-- ==== Sys2Proof/Machine/Belvedere.lean ====
section
/-!
DEFINITION. The Belvedere (chapter 14): the history queue, notification, the reactions of a step and how they exclude each
other, and the lift of fences.
-/
namespace Sys2Proof.Machine

/-! What a report asks for -/

/-- The RCT register of a class (R428). -/
def rctOff (cls : Nat) : Nat := if cls = 1 then Reg.Blv.RCT_COR else if cls = 2 then Reg.Blv.RCT_UNC else Reg.Blv.RCT_FAT

/-- RCT_n matches a page and cause (R428, R439). -/
def rctMatches (w : Word) (page cause : Nat) : Bool :=
  bitAt w 31 && decide (bits w 11 0 = page) && (bitAt w 20 || decide (bits w 19 12 = cause))

/-- The reactions that the RCT registers give a report (R428). -/
def State.rctFor (s : State) (r : Report) : Nat :=
  match (List.range 16).find? (fun n => rctMatches (s.reg pBlv (Reg.Blv.RCT n)) r.page r.cause) with
  | some n => s.fld pBlv (Reg.Blv.RCT n) 28 24
  | none => s.fld pBlv (rctOff r.cls) 4 0

/-- The reactions requested for a report (R428): a masked one asks for those of block rules alone. -/
def State.requested (s : State) (r : Report) : Nat :=
  if r.masked then r.want else s.rctFor r ||| r.want ||| (if r.cls = 3 then rctHalt else 0)

/-- The ORIGIN word of a report. -/
def Report.origin (r : Report) : Word := originOf r.page r.kind r.item

/-- What a FENCE asked for by a report fences: the page a Hedge source names, otherwise the report's origin (R429, R445). -/
def Report.target (r : Report) : Word :=
  match r.fencePage with
  | some p => originOf p 0 0
  | none => r.origin

/-- KIND and ITEM of an origin word (R420). -/
def kindOf (t : Word) : Nat := bits t 14 12
def itemOf (t : Word) : Nat := bits t 28 16
def pageOf (t : Word) : Nat := bits t 11 0

/-- A fence of this page is taken as HALT_ENGINE (R429).
(DEDUCED, log entry 128.) -/
def haltPage (p : Nat) : Bool := p == pSdl || p == pPgl || p == pPav || (decide (pPtr0 ≤ p) && decide (p ≤ pPtr3))

/-- A fence of this target is one of a channel. -/
def isChannel (t : Word) : Bool := kindOf t == 1
/-- A fence of this target is taken as HALT_ENGINE. -/
def isHaltPage (t : Word) : Bool := kindOf t == 0 && haltPage (pageOf t)
/-- A fence of this target is taken as the DEGRADE of a core. -/
def isCore (t : Word) : Bool := kindOf t == 7
/-- A fence of this target has none (R429). -/
def noTarget (t : Word) : Bool := kindOf t == 5 || kindOf t == 6

/-! The history -/

/-- The newest entry of an origin, cause and address, and its place. -/
def histFind (h : List Hist) (origin : Word) (cause addr : Nat) : Option Nat :=
  h.findIdx? (fun e => e.origin = origin && e.cause = cause && e.addr = addr)

/-- The entry a report coalesces into (R423). -/
def State.coalesces (s : State) (r : Report) : Option (Nat × Hist) :=
  match histFind s.blv.hist r.origin r.cause r.addr with
  | none => none
  | some i => match s.blv.hist[i]? with
    | some e => if e.cause ≠ 0x33 ∧ s.now ≤ e.latest + 1000000 then some (i, e) else none
    | none => none

/-- The place of the last entry of a class. -/
def lastOf (h : List Hist) (cls : Nat) : Option Nat :=
  match h.reverse.findIdx? (fun e => e.cls = cls) with
  | some j => some (h.length - 1 - j)
  | none => none

/-- The entry that a new report of a class replaces in a full queue (R424). -/
def replaced (h : List Hist) (cls : Nat) : Option Nat :=
  match lastOf h 1 with
  | some i => some i
  | none => if cls < 2 then none else match lastOf h 2 with
    | some i => some i
    | none => if cls < 3 then none else lastOf h 3

/-- A new entry for a report (R422). -/
def newHist (r : Report) (time now : Nat) (req : Nat) (lost : Bool) : Hist :=
  { cls := r.cls, cause := r.cause, origin := r.origin, addr := r.addr, inj := r.inj, time := time, first := now
    latest := now, witness := 1, req := req, taken := 0, superseded := false, lost := lost }

/-- A new report enters the history, replaces an entry or is dropped (R422, R424). -/
def State.histNew (s : State) (r : Report) (req : Nat) : State :=
  if s.blv.hist.length < 64 then
    { s with blv.hist := newHist r s.sdl.time s.now req s.blv.lostNext :: s.blv.hist, blv.lostNext := false }
  else match replaced s.blv.hist r.cls with
    | some i => ({ s with blv.hist := newHist r s.sdl.time s.now req true :: s.blv.hist.eraseIdx i, blv.lostNext := false }).fault pBlv 0
    | none => ({ s.countFld pBlv Reg.Blv.HIST_CNT 31 16 1 with blv.lostNext := true }).fault pBlv 0

/-- The interrupts of a new report (R427), and its MSI-X vector (R508). -/
def State.notify (s : State) (cls : Nat) : State :=
  let s := if cls = 1 then (if s.flag pBlv Reg.Blv.BLV_CFG 2 then s.irq 0 else s)
    else if cls = 2 then (if s.flag pBlv Reg.Blv.BLV_CFG 3 then { s with ccp.nmi := s.ccp.nmi ||| 2 } else s.irq 0)
    else { s with ccp.nmi := s.ccp.nmi ||| 4 }
  s.emit (.msix (cls - 1))

/-- A report is taken (R422 to R424, R427), a fatal one holding ERR_N from now on (R426): the reactions still to be taken for it, and the state with its entry.
(DEDUCED, log entry 129.) -/
def State.takeReport (s : State) (r : Report) : Nat × State :=
  let req := s.requested r
  if r.masked then (req, s)
  else
    let s := if r.cls = 3 then { s with ldg.errFatal := true } else s
    match s.coalesces r with
    | some (i, e) =>
      let e' := { e with witness := satAdd 65535 e.witness 1, latest := s.now, req := e.req ||| req }
      (req &&& (31 ^^^ e.taken), { s with blv.hist := setNth s.blv.hist i e' })
    | none => (req, (s.histNew r req).notify r.cls)
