/-- BOOT_STA.ERR takes a code; a code of R74 for a firmware image or a package holds ERR_N (R74). -/
def State.bootFail (s : State) (code : Nat) : State :=
  let s := s.setFld pLdg Reg.Ldg.BOOT_STA 23 16 code
  if code = 0x30 ∨ code = 0x50 then s else { s with ldg.errBoot := true }.refreshBalls

/-- A package is read and checked in this lifecycle state (R67). -/
def State.packageWanted (s : State) : Bool := s.keysPermitted

/-- Step 9 of R69 on a package in octets. -/
def State.bootPackage (s : State) (img : List Byte) (poisoned : Bool) : State :=
  if !s.packageWanted then s
  else
    let c := s.checkImage false img poisoned
    if c = 0 then s.acceptPackage (img.take 0x100) else s.bootFail c

/-- Step 10 of R69: the key-encryption key and d_ID where they can be derived, BOOT's authority ends, and Ndear-C jumps to
ENTRY (R320, R344, R498). The hold of a failed image ends; ERR_N stays for a package that was wanted and not accepted (R74).
(DEDUCED, log entry 39.) -/
def State.bootEnter (s : State) : State :=
  let s := if s.well.bbr.isSome then s.kekDerive.2 else s
  let s := match s.keysPermitted && s.flag pLdg Reg.Ldg.BOOT_STA 11, s.secret with
    | true, some ds => ({ s with arb.dID := some (scalarOf (hmac ds (ascii "BNL-ID"))) }).arbRequest .qID
    | _, _ => s
  let s := (s.narrowAll 0x100 0x100).bootStage 10
  let s := { s with gate.bootDone := true, boot.entered := true, boot.polling := false, boot.stream := none, boot.card := none
                    ldg.errBoot := s.packageWanted && s.boot.accepted.isNone
                    engC := { Engine.coreReset with pc := s.boot.entry } }
  (s.setFlag pHif Reg.Hif.HIF_BOOT_STA 0 false).refreshBalls

/-- A firmware image has been accepted (step 8 of R69): it is loaded where LOAD names control SRAM, and its entry is kept.
(DEDUCED, log entry 41.) -/
def State.bootFirmware (s : State) (h body : List Byte) : State :=
  let load := hdrWord h 0x10
  let s := if load ≠ 0 ∧ inCsram load body.length = true then s.csramWrite load body else s
  { s with boot.entry := hdrWord h 0x14 }.bootStage 8

/-- The sources of R65, in the order of BOOT_SEL's row. -/
def bootRow (sel : Nat) : List BootSrc :=
  match sel with
  | 0 => [.mram, .card, .maint, .host]
  | 1 => [.card, .maint, .host]
  | 2 => [.maint, .host]
  | _ => [.host]

/-- An image in octets from MRAM, and its package, carry the boot to ENTRY; answers false where the firmware
fails. -/
def State.bootImage (s : State) (img : List Byte) (poisoned : Bool) (pkg : State → List Byte × Bool × State) :
    Bool × State :=
  let c := s.checkImage true img poisoned
  if c ≠ 0 then (false, s.bootFail c)
  else
    let h := img.take 0x100
    let s := s.bootFirmware h ((img.drop 0x100).take (hdrWord h 0x0C))
    let (pk, q, s) := if s.packageWanted then pkg s else ([], false, s)
    (true, ((s.bootPackage pk q).bootStage 9).bootEnter)

/-- The boot ROM reads blocks of the card, after octets it already has. -/
def State.cardFetch (s : State) (c : CardBoot) (lba count : Nat) (got : List Byte) : State :=
  (({ s with boot.card := some c }).pshState .xfer).nextBlock (.boot lba count got)

/-- The directory of a started card is read: LBA 0 and LBA 1 (R472).
(DESIGN CHOICE, log entry 169.) -/
def State.cardDirectory (s : State) : State := s.cardFetch ⟨1, (0, 0), none⟩ 0 2 []

/-- The card in the slot is started by the boot ROM, which enables the Potting Shed (R461, R474); none where there is no card or
it is FAILED.
(DEDUCED, log entry 42; DESIGN CHOICE, log entries 168, 170.) -/
def State.cardBootStart (s : State) : Option State :=
  let s := s.pshEnable
  if !s.psh.inserted || s.psh.st == .failed || s.psh.st == .empty then none
  else if s.psh.st = .ready then some s.cardDirectory
  else some { s with boot.card := some ⟨0, (0, 0), none⟩ }
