/-- A load of n octets at an address of the map: the word, zero-extended, and the poisoned word where it met one, the value then being
open (R417, R505).
(DEDUCED, log entry 98.) -/
def State.coreRead (s : State) (a n : Nat) : Word × Option PoisonAt × State :=
  if inPages a then
    if n = 4 then
      match s.busRead .core a with
      | (w, s) => (w, none, s)
    else (0, none, if s.fabricUp then s.malformed .core (pageNo a) (pageOfs a) else s)
  else if 0x11000000 ≤ a ∧ a < 0x12000000 then
    (leWord ((List.range n).map (fun i => s.otpOctet (a - 0x11000000 + i))), none, s)
  else if 0x36000000 ≤ a ∧ tableHidden (a - 0x36000000) = true then (0, none, s)
  else
    let s := if inMram a n then s.bankWait (a - 0x10000000) else s
    match s.dataAt a n with
    | (bs, false, s) => (leWord bs, none, s)
    | (_, true, s) => (s.drawWord.1, some (s.poisonIn (memHome a).1 (memHome a).2 n), s.drawWord.2)

/-- A load that reaches an engine memory: the table memory, or a register that reads context memory or an output word (R239). -/
def engineAccess (a : Nat) : Bool :=
  (decide (0x36000000 ≤ a) && decide (a < 0x36800000)) ||
    (inPages a && decide (pageNo a = pPav) &&
      (decide (pageOfs a = Reg.Pav.CTX_DATA) || decide (pageOfs a = Reg.Pav.OW_VAL) || decide (pageOfs a = Reg.Pav.OW_META)))

/-- Octets a load or store of lsu0 moves, by offset (R276). -/
def lsuWidth (op : Nat) : Nat :=
  if op = 2 ∨ op = 7 then 4 else if op = 3 ∨ op = 4 ∨ op = 8 then 2 else 1
/-- Offsets that load, and that store.
(DEDUCED, log entry 89.) -/
def lsuLoads (op : Nat) : Bool := decide (2 ≤ op) && decide (op ≤ 6)
def lsuStores (op : Nat) : Bool := decide (7 ≤ op) && decide (op ≤ 9)

/-- A loaded value as r takes it: lh and lb are sign-extended (R276). -/
def lsuExtend (op : Nat) (w : Word) : Word :=
  if op = 3 then (w.setWidth 16).signExtend 32 else if op = 5 then (w.setWidth 8).signExtend 32 else w

/-- What a load brings to lsu0's result ports, and the poisoned word it met (R276). -/
def State.lsuLoad (s : State) (op a : Nat) : List (Nat × Word) × Option PoisonAt × State :=
  let s := if engineAccess a then s.stallOne else s
  match s.coreRead a (lsuWidth op) with
  | (w, p, s) => ([(0x39E, lsuExtend op w), (0x39F, 0)], p, s)

/-- A load is performed, and its result lands after `lat` cycles.
(DEDUCED, log entry 96.) -/
def State.lsuPerform (s : State) (op a lat : Nat) : State :=
  match s.lsuLoad op a with
  | (ws, p, s) => s.fly .core lat ws p

/-- An address that lies in no region, or that Ndear-C may not load from after the jump to ENTRY or in TASK mode (R277, R505).
A store to the boot ROM is discarded and raises nothing.
(DEDUCED, log entry 98.) -/
def coreAddrBad (task load : Bool) (a : Nat) : Bool :=
  if a < 0x20000 then load
  else if a < 0x10000000 then true
  else if a < 0x11000000 then false
  else if a < 0x12000000 then task && decide (a < 0x11001000)
  else if a < 0x20000000 then true
  else if a < 0x20200000 then false
  else if a < 0x30000000 then true
  else if a < 0x36800000 then false
  else if a < 0x40000000 then true
  else task || decide (0x41000000 ≤ a)

/-- Issue stands still for a number of cycles that the manual leaves open.
(DESIGN CHOICE, log entry 97.) -/
def State.stallC (s : State) : State :=
  match s.drawNat with
  | (n, s) => { s with engC.stalls := s.engC.stalls + n }

/-- The long load outstanding is taken up, the stores before it completed; one to an engine memory waits beyond the limit of stall
cycles (R239, R276). -/
def State.longTake (s : State) : Option LongLoad × State :=
  match s.engC.longLoad with
  | none => (none, s)
  | some l => if engineAccess l.addr && s.ctlHeld then (none, s.stallHeld) else (some l, { s.drain with engC.longLoad := none })
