-- ==== Sys2Proof/Machine/Step.lean ====
section
/-!
DEFINITION. The step of the block: it takes the oldest waiting command; with none waiting it idles.
-/
namespace Sys2Proof.Machine

/-- The command at the front of the queue is taken out and has its effect; an empty queue leaves everything as it is.
(DESIGN CHOICE, log entry 3.) -/
def step (s : State) : Host.Outcome State Fault Refusal :=
  match s.pending with
  | [] => .next s
  | i :: rest => exec i { s with pending := rest }

/-- The command that a word of the opcode table spells is put at the front of the queue; the table gives no row any bits.
(DESIGN CHOICE, log entry 3.) -/
def State.withFetchWord (s : State) (nbits w : Nat) : State :=
  match Sys2Proof.decodeTableWord nbits w with
  | some i => { s with pending := i :: s.pending }
  | none => s

end Sys2Proof.Machine
end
※
Task requirements
Print the lines above from the one with "def histFind (h" through the one with "into (R423). -/", both included, exactly as written and nothing more.

Exercise solution
def histFind (h : List Hist) (origin : Word) (cause addr : Nat) : Option Nat :=
  h.findIdx? (fun e => e.origin = origin && e.cause = cause && e.addr = addr)

/-- The entry a report coalesces into (R423). -/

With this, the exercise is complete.